Origin challenge link: https://pwn.tn/challenges
You can also download the challenge at my repo: f_two.zip
The f_two.zip file will include 1 file:
- f_two
First, let's check the information of the challenge using file:
f_two: ELF 32-bit LSB executable, Intel 80386, version 1 (SYSV), dynamically linked, interpreter /lib/ld-linux.so.2, for GNU/Linux 3.2.0, BuildID[sha1]=0109660cebb3692f5a78a67c1d92f5f23dd74249, not stripped
This is a 32-bit without being stripped.
Next, let's check security information using checksec:
Arch: i386-32-little
RELRO: Partial RELRO
Stack: Canary found
NX: NX enabled
PIE: No PIE (0x8048000)
We can see NX are on and there is canary on stack, which maybe hard for us to exploit.
Let's fire up ghidra, decompile program and rename some variables to know clearly the workflow. There is main(), header(), form() and footer(). All function are not interesting except form():
With a first look, we can see that at line 64, gets() doens't limit the input --> buffer overflow
And what next? If there is just a buffer overflow, but with stack canary, we cannot overwrite eip because stack canary always before ebp and eip. Maybe some of the previous input can do some interesting things.
Let's look at scanf(), the variable DAT_08048c0a has value which is %d
but the variables short_day, short_month, short_year have data type is short, which is %h. Interesting! That may cause to integer overflow.
With scanf("%h"), we can only input maximum is 0x7fff (2 bytes) while with scanf("%d"), we can input up to 0x7fffffff (4 bytes). Because data type is short, so if we input 0x76543210, it just take 2 least significant bytes 0x3210 to check and 0x7654 are leave on stack.
So let's try with that input 0x7ffffff for day, month, year variables. But wait, let's change a little bit because those variable will be checked after input.
day: 0x7fff000a # day = 10
month: 0x7fff000b # month = 11
year: 0x7fff07d0 # year = 2000
After input day and month:
After input year:
The image show that type short are just 2 bytes, the other 2 bytes are overwritten. But something has changed! There is something wrong 0x7f627fff? Why it changed from 0x7fff (previous is input of month) to 0x7f62?
Let's take a closer look on the program via gdb. After the input of month, there is a following code which change 0x7fff to 0x7f62
This code will get 0xff from input of month, add 0x63 will equal to 0x162, then it will get the least significant byte (which is 0x62) back to the place of 0xff. When we input our gender, the command become scanf(" %b") (char(0x62) = 'b').

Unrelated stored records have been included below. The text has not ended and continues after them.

-- ==== Sys2Proof/Machine/Pads.lean ====
section
/-! DEFINITION. Supplies, clocks, temperature sensors, RESET_N and the TAP (chapter 19; the clock monitors of R633; the
alarms of R377). A supply monitor's CLUSTER is its rail's place in Table ELP-1, a sensor's its die. -/

namespace Sys2Proof.Machine

open Host (Outcome)

/-! ## Supplies (R677, R678) -/

def allRails : BitVec 22 := 0x3FFFFF

/-- Step 1 ends when every rail is good and ROOT_REF and MGMT_XTAL are present (R678). -/
def State.endStep1 (s : State) : State :=
  if s.boot.step = 1 ∧ s.pads.railGood = allRails ∧ s.clk.good.getLsbD 0 ∧ s.clk.good.getLsbD 2 then
    s.modBoot (fun b => { b with step := 2 })
  else s

/-- `POWER_ON` (R677): the core side begins at step 1 with nothing kept but fuses and NVM, and the TAP in reset. `good`
are the rails whose monitors have reported good. -/
def execPowerOn (good : BitVec 22) (s : State) : Outcome State Fault Refusal :=
  let s := s.packageReset.modPads (fun _ => ⟨good, false, 0, 0, none⟩)
  done (s.modBoot (fun b => { b with step := 1 })).endStep1

/-- `SUPPLY_LOW` (R678, R377). During step 1 the monitors only wait. -/
def execSupplyLow (rail : Fin 22) (mV : BitVec 16) (s : State) : Outcome State Fault Refusal :=
  if !s.pads.railGood.getLsbD rail then done s
  else
    let s := s.modPads (fun p => { p with railGood := putBit p.railGood rail false })
    if s.boot.step = 1 then done s
    else done ((s.fault (pkgSource rail) 0x0D mV.toNat (2 ^ flagCond)).alarmErase 1)

/-- `SUPPLY_GOOD` (R678). -/
def execSupplyGood (rail : Fin 22) (s : State) : Outcome State Fault Refusal :=
  if s.pads.railGood.getLsbD rail then done s
  else
    let s := s.modPads (fun p => { p with railGood := putBit p.railGood rail true })
    if s.boot.step = 1 then done s.endStep1
    else done (s.fault (pkgSource rail) 0x0D 0 (2 ^ flagEnd))

/-! ## Clock monitors (R633) -/

/-- CONTEXT of a clock monitor's fault: the domain number. -/
def monitorDomain (m : Nat) : Nat := match m with
  | 0 => 0 | 1 => 0 | 2 => 21 | _ => 7

/-- `CLOCK_LOSS` (R633, R377). HOST_REFCLK lost takes every host port down (R387). -/
def execClockLoss (m : Fin 4) (s : State) : Outcome State Fault Refusal :=
  if !s.clk.good.getLsbD m then done s
  else
    let s := (s.modClk (fun c => { c with good := putBit c.good m false })).raise Reg.CLK_STATUS 3
    let s := (List.range 8).foldl State.portCheck s
    done ((s.fault (pkgSource m) 0x0F (monitorDomain m) (2 ^ flagCond)).alarmErase 2)

/-- `CLOCK_RETURN` (R633): the END message. -/
def execClockReturn (m : Fin 4) (s : State) : Outcome State Fault Refusal :=
  if s.clk.good.getLsbD m then done s
  else
    let s := (s.modClk (fun c => { c with good := putBit c.good m true })).raise Reg.CLK_STATUS 4
    let s := (List.range 8).foldl State.portCheck s
    done (s.fault (pkgSource m) 0x0F (monitorDomain m) (2 ^ flagEnd)).endStep1

/-! ## Temperature (R697) -/

/-- `TEMP_ALARM` (R697, R377): a reading at or above 110 °C. -/
def execTempAlarm (die : Fin 8) (celsius : BitVec 8) (s : State) : Outcome State Fault Refusal :=
  if s.pads.tempAlarm.getLsbD die ∨ celsius.toInt < 110 then done s
  else
    let s := s.modPads (fun p => { p with tempAlarm := putBit p.tempAlarm die true })
    done ((s.fault (pkgSource die) 0x0E celsius.toNat (2 ^ flagCond)).alarmErase 3)

/-- `TEMP_CLEAR` (R697). -/
def execTempClear (die : Fin 8) (s : State) : Outcome State Fault Refusal :=
  if !s.pads.tempAlarm.getLsbD die then done s
  else
    let s := s.modPads (fun p => { p with tempAlarm := putBit p.tempAlarm die false })
    done (s.fault (pkgSource die) 0x0E 0 (2 ^ flagEnd))

/-! ## RESET_N (R679) -/

/-- RESET_N is taken: Sprout runs from step 2. -/
def State.resetTaken (s : State) : State :=
  (s.packageReset.modPads (fun p => { p with inReset := true })).modBoot (fun b => { b with step := 2 })

/-- `RESET_N_ASSERT` (R679): below 100 ns ignored, from 1 µs taken, and one or the other between. -/
def execResetNAssert (widthNs : Nat) (s : State) : Outcome State Fault Refusal :=
  if widthNs < 100 then done s
  else if 1000 ≤ widthNs then done s.resetTaken
  else
    let (b, s) := s.drawBit
    done (if b then s.resetTaken else s)

/-! ## The TAP (R699, R700) -/

/-- The TAP holds an instruction: every PODn_AMP_KILL_N is low, which ends light in progress (gate condition 3). -/
def State.tapHold (s : State) (i : TapInstr) : State := (s.modPads (fun p => { p with tap := some i })).watchGate

def execExtest (s : State) : Outcome State Fault Refusal := done (s.tapHold .extest)
def execSamplePreload (s : State) : Outcome State Fault Refusal := done (s.tapHold .samplePreload)

/-- `IDCODE`: the identification word is shifted out. -/
def execIdcode (s : State) : Outcome State Fault Refusal := done ((s.tapHold .idcode).send (.tdo 0x1640004F))

def execClamp (s : State) : Outcome State Fault Refusal := done (s.tapHold .clamp)
def execHighz (s : State) : Outcome State Fault Refusal := done (s.tapHold .highz)
def execExtestPulse (s : State) : Outcome State Fault Refusal := done (s.tapHold .extestPulse)
def execExtestTrain (s : State) : Outcome State Fault Refusal := done (s.tapHold .extestTrain)

/-- Table ELP-11. -/
def tapOpcode (opcode : Nat) : Option TapInstr := match opcode with
  | 0x00 => some .extest
  | 0x01 => some .samplePreload
  | 0x02 => some .idcode
  | 0x03 => some .clamp
  | 0x04 => some .highz
  | 0x05 => some .extestPulse
  | 0x06 => some .extestTrain
  | 0xFF => some .bypass
  | _ => none

/-- `BYPASS`: opcode 0xFF, and once the fuses are loaded every opcode the table does not list. What such an opcode selects
before that is not laid down: a free choice. -/
def execBypass (opcode : Byte) (s : State) : Outcome State Fault Refusal :=
  match tapOpcode opcode.toNat with
  | some i => done (s.tapHold i)
  | none =>
    if 3 < s.boot.step then done (s.tapHold .bypass)
    else
      let (k, s) := s.drawBelow 8
      done (s.tapHold ((tapOpcode (if k = 7 then 0xFF else k)).getD .bypass))

end Sys2Proof.Machine
end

That's all clear. We now can change 'c' to 's' to input whatever we want. Interestingly, after input of gender, there is printf() with format string in it. All we need after a successful change from scanf(" %c") to scanf(" %s") is insert %p to leak address
- First idea:
We can use %p to leak address so we will leak stack canary, ebp and some address of libc. Then calculate one_gadget at put it at saved eip to spawn shell.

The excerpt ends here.